Git detects merge conflicts and will reject push requests. Our git repositories are in Bitbucket and we use pull requests. Nothing gets merged into master without going through a code review. I can assure you that the quality of our development process has gone up exponentially with the adoption of tools like Git/Bitbucket. Bitbucket integrates with our Jira system so each feature branch in Git has an associated Jira ticket which when integrated with Bitbucket can track every line of code that has been changed. I still have to work on projects that use our traditional mainframe VCS and PDS data sets and it really does feel like rubbing two sticks together!

On 31/08/2018 12:21 PM, Andrew Rowley wrote:
On 31/08/2018 1:45 PM, David Crayford wrote:

Using a distributed VCS like Git everybody has their own copy of the source code so there is never a case off two people updating the same file at the same time. Conflicts are detected when pushing changes and that's when merging kicks in.

I bet git still has code and conventions to prevent 2 people committing or pushing to the same repository/branch/etc simultaneously, and things could break if you removed them.

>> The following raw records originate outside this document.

/-- R99: whether a broadcast is named by its register's entry does not depend on another slot's broadcast before it. -/
theorem named_after_updateRegister {b c : Broadcast} (h : b.src ≠ c.src) (s : State) :
    (updateRegister b s).readRRS c.dest = some c.src ↔ s.readRRS c.dest = some c.src := by
  obtain ⟨hunnamed, hnamed⟩ := applyBroadcast_registers s b c.dest
  by_cases hb : b.dest = c.dest ∧ s.readRRS c.dest = some b.src
  · have hcleared : (updateRegister b s).readRRS c.dest = none := (hnamed hb.1 hb.2).1
    simp [hcleared, hb.2, h]
  · have hkept : (updateRegister b s).readRRS c.dest = s.readRRS c.dest := (hunnamed hb).2
    rw [hkept]

/-- R99: two broadcasts that are both named go to different registers. -/
theorem updateRegister_comm {b c : Broadcast} (h : b.src ≠ c.src) (s : State) :
    updateRegister c (updateRegister b s) = updateRegister b (updateRegister c s) := by
  have hcb := named_after_updateRegister h s
  have hbc := named_after_updateRegister h.symm s
  have hnot : ∀ {d : Broadcast} {u : State}, ¬ u.readRRS d.dest = some d.src → updateRegister d u = u := fun hd => if_neg hd
  by_cases hc : s.readRRS c.dest = some c.src
  · by_cases hb : s.readRRS b.dest = some b.src
    · have hne : b.dest.toNat ≠ c.dest.toNat := fun e => by
        rw [BitVec.eq_of_toNat_eq e, hc] at hb
        exact h (Option.some.inj hb).symm
      rw [updateRegister, if_pos (hcb.2 hc), updateRegister, if_pos hb, updateRegister.eq_def b (updateRegister c s),
        if_pos (hbc.2 hb), updateRegister, if_pos hc]
      simp only [State.writeF, State.writeRRS, List.set_comm _ _ hne]
    · rw [hnot hb, hnot (mt hbc.1 hb)]
  · rw [hnot hc, hnot (mt hcb.1 hc)]

theorem applyBroadcast_comm {b c : Broadcast} (h : b.src ≠ c.src) (s : State) :
    applyBroadcast (applyBroadcast s b) c = applyBroadcast (applyBroadcast s c) b := by
  unfold applyBroadcast
  rw [updateRegister_forward, updateRegister_forward, forward_comm h, updateRegister_comm h]

/-- Settles O24: broadcasts from different slots commute. -/
theorem broadcastOrderIsIrrelevant : Obligations.BroadcastOrderIsIrrelevant := by
  intro s bs cs hnodup hperm
  refine hperm.foldl_eq' (fun b hb c hc u => ?_) s
  by_cases hbc : b = c
  · rw [hbc]
  · exact applyBroadcast_comm (fun hsrc => hbc (List.inj_on_of_nodup_map hnodup hb hc hsrc)) u

end Sys2Proof.Machine

/-! ### Writeback (R95 to R103) -/

namespace Sys2Proof.Machine

/-- R100: the batch's broadcasts change nothing of a station that does not write back but the operands that wait for a slot of it. -/
theorem deliveredStation_kept {s : State} (hr : s.AccessesInRange) (y : Station) :
    (deliveredStation s.broadcasts y).head = y.head ∧ (deliveredStation s.broadcasts y).dest = y.dest ∧
    s.OperandKept y.vj y.qj (deliveredStation s.broadcasts y).vj (deliveredStation s.broadcasts y).qj ∧
    s.OperandKept y.vk y.qk (deliveredStation s.broadcasts y).vk (deliveredStation s.broadcasts y).qk := by
  unfold deliveredStation
  split
  · exact ⟨rfl, rfl, delivered_kept hr _ _, delivered_kept hr _ _⟩
  · exact ⟨rfl, rfl, fun _ => ⟨rfl, rfl⟩, fun _ => ⟨rfl, rfl⟩⟩

theorem deliveredStore_kept {s : State} (hr : s.AccessesInRange) (y : StoreBuffer) :
    (deliveredStore s.broadcasts y).head = y.head ∧ (deliveredStore s.broadcasts y).base = y.base ∧
    (deliveredStore s.broadcasts y).off = y.off ∧
    s.OperandKept y.vd y.qd (deliveredStore s.broadcasts y).vd (deliveredStore s.broadcasts y).qd := by
  unfold deliveredStore
  split
  · exact ⟨rfl, rfl, rfl, delivered_kept hr _ _⟩
  · exact ⟨rfl, rfl, rfl, fun _ => ⟨rfl, rfl⟩⟩

/-- R101: the view of a candidate's slot after the batch is the free slot. -/
theorem freeView_mem_commitBatch {s : State} {x : SlotView} (hx : x ∈ s.slots) (hc : s.candidate x = true) :
    freeView x.id ∈ (commitBatch s).slots := by
  rw [commitBatch_slots]
  exact List.mem_map.2 ⟨x, hx, if_pos hc⟩

/-- R100: no busy slot waits for a slot that has broadcast. -/
theorem commitBatch_not_waiting {s : State} {q : SlotId} (hq : q ∈ s.broadcasts.map Broadcast.src) {z : SlotView}
    (hz : z ∈ (commitBatch s).slots) (hbusy : z.head.busy = true) : q ∉ z.waits := by
  rw [commitBatch_slots] at hz
  obtain ⟨x, -, rfl⟩ := List.mem_map.1 hz
  unfold State.commitView at hbusy ⊢
  split
  · simp
  · next hc =>
    rw [if_neg hc] at hbusy
    split
    · simp only [List.mem_filter, decide_eq_true_eq, not_and, not_not]
      exact fun _ => hq
    · next hidle => rw [if_neg hidle] at hbusy; exact absurd hbusy hidle

/-- R99: after a batch no entry names a slot that has broadcast to its register. -/
theorem commitBatch_not_named {s : State} {b : Broadcast} (hb : b ∈ s.broadcasts) : (commitBatch s).readRRS b.dest ≠ some b.src := by
  by_cases h : ∃ c ∈ s.broadcasts, c.dest = b.dest ∧ s.readRRS b.dest = some c.src
  · obtain ⟨c, hc, hdest, hnamed⟩ := h
    rw [← hdest] at hnamed ⊢
    rw [(commitBatch_named s hc hnamed).1]
    exact nofun
  · push Not at h
    rw [(commitBatch_unnamed s b.dest fun c hc hh => h c hc hh.1 hh.2).2]
    exact h b hb rfl

/-- Settles O25: the batch stamps, delivers and releases for its candidates, and leaves every other slot, register and timestamp. -/
theorem everyCandidateWritesBack : Obligations.EveryCandidateWritesBack := by
  intro s hr
  rw [writebackStage_inRange hr]
  simp only [writesBack_iff]
  refine ⟨fun x hx k hc hk => ?_, fun k => commitBatch_stamp_other, fun j y hy hn => ?_, fun j y hy hn => ?_, fun j y hy hn => ?_,
    fun j y hy hn => ?_, fun f => commitBatch_register_kept⟩
  · have hcand := (candidateSlot_iff s x).2 ⟨k, hc⟩
    refine ⟨commitBatch_stamp_candidate hx hc hk, ⟨_, freeView_mem_commitBatch hx hcand, by simp⟩, fun d hd => ?_⟩
    obtain ⟨b, hb, hsrc, rfl⟩ := candidate_broadcasts hr hx hcand hd
    rw [← hsrc]
    exact ⟨commitBatch_not_named hb, fun z => commitBatch_not_waiting (List.mem_map_of_mem hb)⟩
  · rw [commitBatch_adds_getElem?, hy, Option.map_some, if_neg hn]
    exact ⟨_, rfl, deliveredStation_kept hr y⟩
  · rw [commitBatch_muls_getElem?, hy, Option.map_some, if_neg hn]
    exact ⟨_, rfl, deliveredStation_kept hr y⟩
  · rw [commitBatch_loads_getElem?, hy, Option.map_some, if_neg hn]
  · rw [commitBatch_stores_getElem?, hy, Option.map_some, if_neg hn]
    exact ⟨_, rfl, deliveredStore_kept hr y⟩

/-- R96 to R101: a finished station delivers its result, and is freed. -/
theorem commitBatch_delivers_station {s : State} (hw : s.Wf) {c : SlotId × Station} (hc : c ∈ s.stationCandidates) {k : Nat}
    (hinstr : c.2.head.instr = some k) (hk : k < s.stamps.length) (hd : c.2.dest.toNat < s.params.nFpr) :
    ResultDelivered c.1 k c.2.dest (stationResult s c.1 c.2) s (commitBatch s) ∧ c.1 ∈ s.candidateSlots := by
  obtain ⟨hslot, hcand⟩ := candidate_cases.2 (.inl ⟨c, hc, rfl⟩)
  exact ⟨commitBatch_delivers (mem_broadcasts.2 (.inl ⟨c, hc, rfl⟩)) hslot rfl hinstr hk (by rw [hw.fpr]; exact hd),
    (id_mem_candidateSlots hslot).2 hcand⟩

/-- Settles O26: a station of pool `Add` is one of the candidate stations, and its op picks the result. -/
theorem addSubResultDelivered : Obligations.AddSubResultDelivered := by
  intro s j k x hw hr hx hinstr hk hd hwritable
  have hc : (⟨.add, j⟩, x) ∈ s.stationCandidates := mem_stationCandidates.2 ⟨.inl (mem_tagged.2 ⟨j, hx, rfl⟩), hwritable⟩
  obtain ⟨hdelivered, hfreed⟩ := commitBatch_delivers_station hw hc hinstr hk hd
  rw [writebackStage_inRange hr]
  refine ⟨fun hop => ?_, fun hop => ?_, ?_⟩
  · simpa only [stationResult, hop, resultAddD] using hdelivered
  · simpa only [stationResult, hop, resultSubD] using hdelivered
  · rw [commitBatch_adds_getElem?, hx, Option.map_some, if_pos hfreed]

/-- Settles O27: the same for a station of pool `Mul`. -/
theorem mulDivResultDelivered : Obligations.MulDivResultDelivered := by
  intro s j k x hw hr hx hinstr hk hd hwritable
  have hc : (⟨.mul, j⟩, x) ∈ s.stationCandidates := mem_stationCandidates.2 ⟨.inr (mem_tagged.2 ⟨j, hx, rfl⟩), hwritable⟩
  obtain ⟨hdelivered, hfreed⟩ := commitBatch_delivers_station hw hc hinstr hk hd
  rw [writebackStage_inRange hr]
  refine ⟨fun hop => ?_, fun hop => ?_, ?_⟩
  · simpa only [stationResult, hop, resultMulD] using hdelivered
  · simpa only [stationResult, hop, resultDivD] using hdelivered
  · rw [commitBatch_muls_getElem?, hx, Option.map_some, if_pos hfreed]

/-! ### Completion and the cap (R104, R105) -/

/-- R105: the unfinished list holds exactly the instructions that have not written back. -/
theorem mem_unfinished {s : State} {k : Nat} : k ∈ s.unfinished ↔ k < s.stamps.length ∧ (s.stamp k).wbk = none := by
  have hstamp : ∀ t, s.stamps[k]? = some t ↔ ∃ h : k < s.stamps.length, s.stamp k = t := by
    intro t
    rw [List.getElem?_eq_some_iff]
    refine exists_congr fun hk => ?_
    rw [State.stamp, List.getD_eq_getElem _ _ hk]
  simp only [State.unfinished, List.mem_map, List.mem_filter, Prod.exists, exists_eq_right, List.mem_zipIdx_iff_getElem?, hstamp,
    Option.isNone_iff_eq_none]
  constructor
  · rintro ⟨t, ⟨hk, rfl⟩, hwbk⟩
    exact ⟨hk, hwbk⟩
  · rintro ⟨hk, hwbk⟩
    exact ⟨_, ⟨hk, rfl⟩, hwbk⟩

/-- R105: the unfinished list ascends. -/
theorem unfinished_pairwise (s : State) : s.unfinished.Pairwise (· < ·) := by
  have hall : (s.stamps.zipIdx.map Prod.snd).Pairwise (· < ·) := by
    rw [List.zipIdx_map_snd]
    exact List.pairwise_lt_range'
  exact hall.sublist (List.filter_sublist.map Prod.snd)

/-- Settles O34: the three cases of the completion check, told apart by whether an instruction is left and by the cap. -/
theorem completionBeforeCap : Obligations.CompletionBeforeCap := by
  intro s hrun
  have hopen : (∃ k < s.stamps.length, (s.stamp k).wbk = none) → s.complete ≠ true := by
    rintro ⟨k, hk, hwbk⟩ hc
    exact complete_iff.1 hc k hk hwbk
  rcases completionCheck_cases hrun with ⟨hc, he⟩ | ⟨hc, hcap, he⟩ | ⟨hc, hcap, he⟩
  · exact ⟨fun _ => he, fun h => absurd hc (hopen h), fun h => absurd hc (hopen h)⟩
  · refine ⟨fun h => ?_, fun _ _ => ⟨he, s.unfinished, ?_, unfinished_pairwise s, fun _ => mem_unfinished⟩, fun _ h => ?_⟩
    · rw [complete_iff.2 h] at hc; cases hc
    · rw [he]; rfl
    · omega
  · refine ⟨fun h => ?_, fun _ h => ?_, fun _ _ => he⟩
    · rw [complete_iff.2 h] at hc; cases hc
    · omega

end Sys2Proof.Machine

/-! ### A ready instruction from cycle to cycle (R87 to R97) -/

namespace Sys2Proof.Machine

@[simp] theorem completionCheck_stamp (s : State) (k : Nat) : (completionCheck s).stamp k = s.stamp k := by
  rw [State.stamp, State.stamp, completionCheck_stamps]

@[simp] theorem completionCheck_slots (s : State) : (completionCheck s).slots = s.slots := by
  rw [State.slots, State.slots, completionCheck_adds, completionCheck_muls, completionCheck_loads, completionCheck_stores]

/-- A busy slot that holds instruction `k` and waits for no operand (R84, R89). -/
structure State.ReadySlot (s : State) (x : SlotView) (k : Nat) : Prop where
  mem : x ∈ s.slots
  busy : x.head.busy = true
  instr : x.head.instr = some k
  waits : x.waits = []

namespace IssueStage

variable {s u : State} {x : SlotView} {k : Nat}

/-- R83: Issue fills a free slot, so a busy one stays. -/
theorem slot_kept (h : IssueStage s u) (hx : x ∈ s.slots) (hbusy : x.head.busy = true) : x ∈ u.slots := by
  cases h with
  | idle hu => subst hu; exact hx
  | fills i y hi hy hfree hpool hu =>
    have hne : x.id ≠ y.id := fun e => by
      rw [slots_id_inj hx hy e, hfree] at hbusy
      cases hbusy
    rw [hu.slots]
    exact List.mem_map.2 ⟨x, hx, if_neg hne⟩

theorem readySlot (h : IssueStage s u) (hx : s.ReadySlot x k) : u.ReadySlot x k :=
  ⟨h.slot_kept hx.mem hx.busy, hx.busy, hx.instr, hx.waits⟩

end IssueStage

section

variable {s : State} {x : SlotView} {k : Nat}

theorem State.ReadySlot.executed (hx : s.ReadySlot x k) : (executeStage s).ReadySlot (s.executeView x) k :=
  ⟨executeView_mem hx.mem, by simp [State.executeView, hx.busy], by simp [State.executeView, hx.instr], hx.waits⟩

/-- R97: a ready slot whose instruction the batch does not stamp is no candidate. -/
theorem State.ReadySlot.not_candidate (hx : s.ReadySlot x k) (hk : k < s.stamps.length)
    (hwbk : ((commitBatch s).stamp k).wbk = none) : s.candidate x = false := by
  by_contra hc
  obtain ⟨k', hk'⟩ := (candidateSlot_iff s x).1 (by simpa using hc)
  obtain ⟨-, hinstr, -⟩ := id hk'
  obtain rfl : k' = k := Option.some.inj (hinstr.symm.trans hx.instr)
  rw [commitBatch_stamp_candidate hx.mem hk' hk] at hwbk
  cases hwbk

/-- R95, R101: a ready slot whose instruction the batch does not stamp stays as it is. -/
theorem State.ReadySlot.committed (hx : s.ReadySlot x k) (hk : k < s.stamps.length) (hwbk : ((commitBatch s).stamp k).wbk = none) :
    (commitBatch s).ReadySlot x k := by
  have hcand := hx.not_candidate hk hwbk
  have hview : s.commitView x = x := by
    rw [State.commitView, hcand, if_neg Bool.false_ne_true, if_pos hx.busy, hx.waits, List.filter_nil, ← hx.waits]
  refine ⟨?_, hx.busy, hx.instr, hx.waits⟩
  rw [commitBatch_slots]
  exact List.mem_map.2 ⟨x, hx.mem, hview⟩

/-- R95: the batch does not stamp an instruction that has completed in no earlier cycle. -/
theorem commitBatch_stamp_not_completed (h : ∀ c ∈ (s.stamp k).cmp, s.clk ≤ c) : (commitBatch s).stamp k = s.stamp k :=
  commitBatch_stamp_other fun _ _ ⟨_, _, ⟨c, hc, hlt⟩, _⟩ => absurd (h c hc) hlt.not_ge

/-- R89 to R92: what the rest of a cycle does to an instruction that was issued before, is ready and has not completed. -/
theorem State.ReadySlot.stamp_executed (hu : s.UniqueOwners) (hx : s.ReadySlot x k) (hk : k < s.stamps.length)
    (hiss : ∃ a ∈ (s.stamp k).iss, a < s.clk) (hcmp : (s.stamp k).cmp = none) :
    (commitBatch (executeStage s)).stamp k = executeStamp s.clk x.head.count (s.stamp k) := by
  have hexec := executeStage_stamp_eligible hu hx.mem hk ⟨hx.busy, hx.instr, hiss, hcmp, fun _ => hx.waits⟩
  rw [commitBatch_stamp_not_completed, hexec]
  intro c hc
  rw [hexec] at hc
  unfold executeStamp at hc
  split at hc
  · rw [Option.mem_def, hcmp] at hc; cases hc
  · split at hc
    · cases hc; exact le_refl _
    · rw [Option.mem_def, hcmp] at hc; cases hc

/-- R89: Execute leaves an instruction that has completed. -/
theorem executeStage_stamp_completed (h : (s.stamp k).cmp ≠ none) : (executeStage s).stamp k = s.stamp k :=
  executeStage_stamp_other fun _ _ ⟨_, _, _, hcmp, _⟩ => h hcmp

I'm still learning git but have come across a number of situations where they say "don't do this or you'll break things for everybody else" so I'm not sure it should be a model solution.

And "everybody has their own copy" isn't a solution for everything - typically at some point you have to agree on this is THE one true copy (a system configuration file, a software release etc.) at which point you're back to making sure that 2 people don't update at the same time.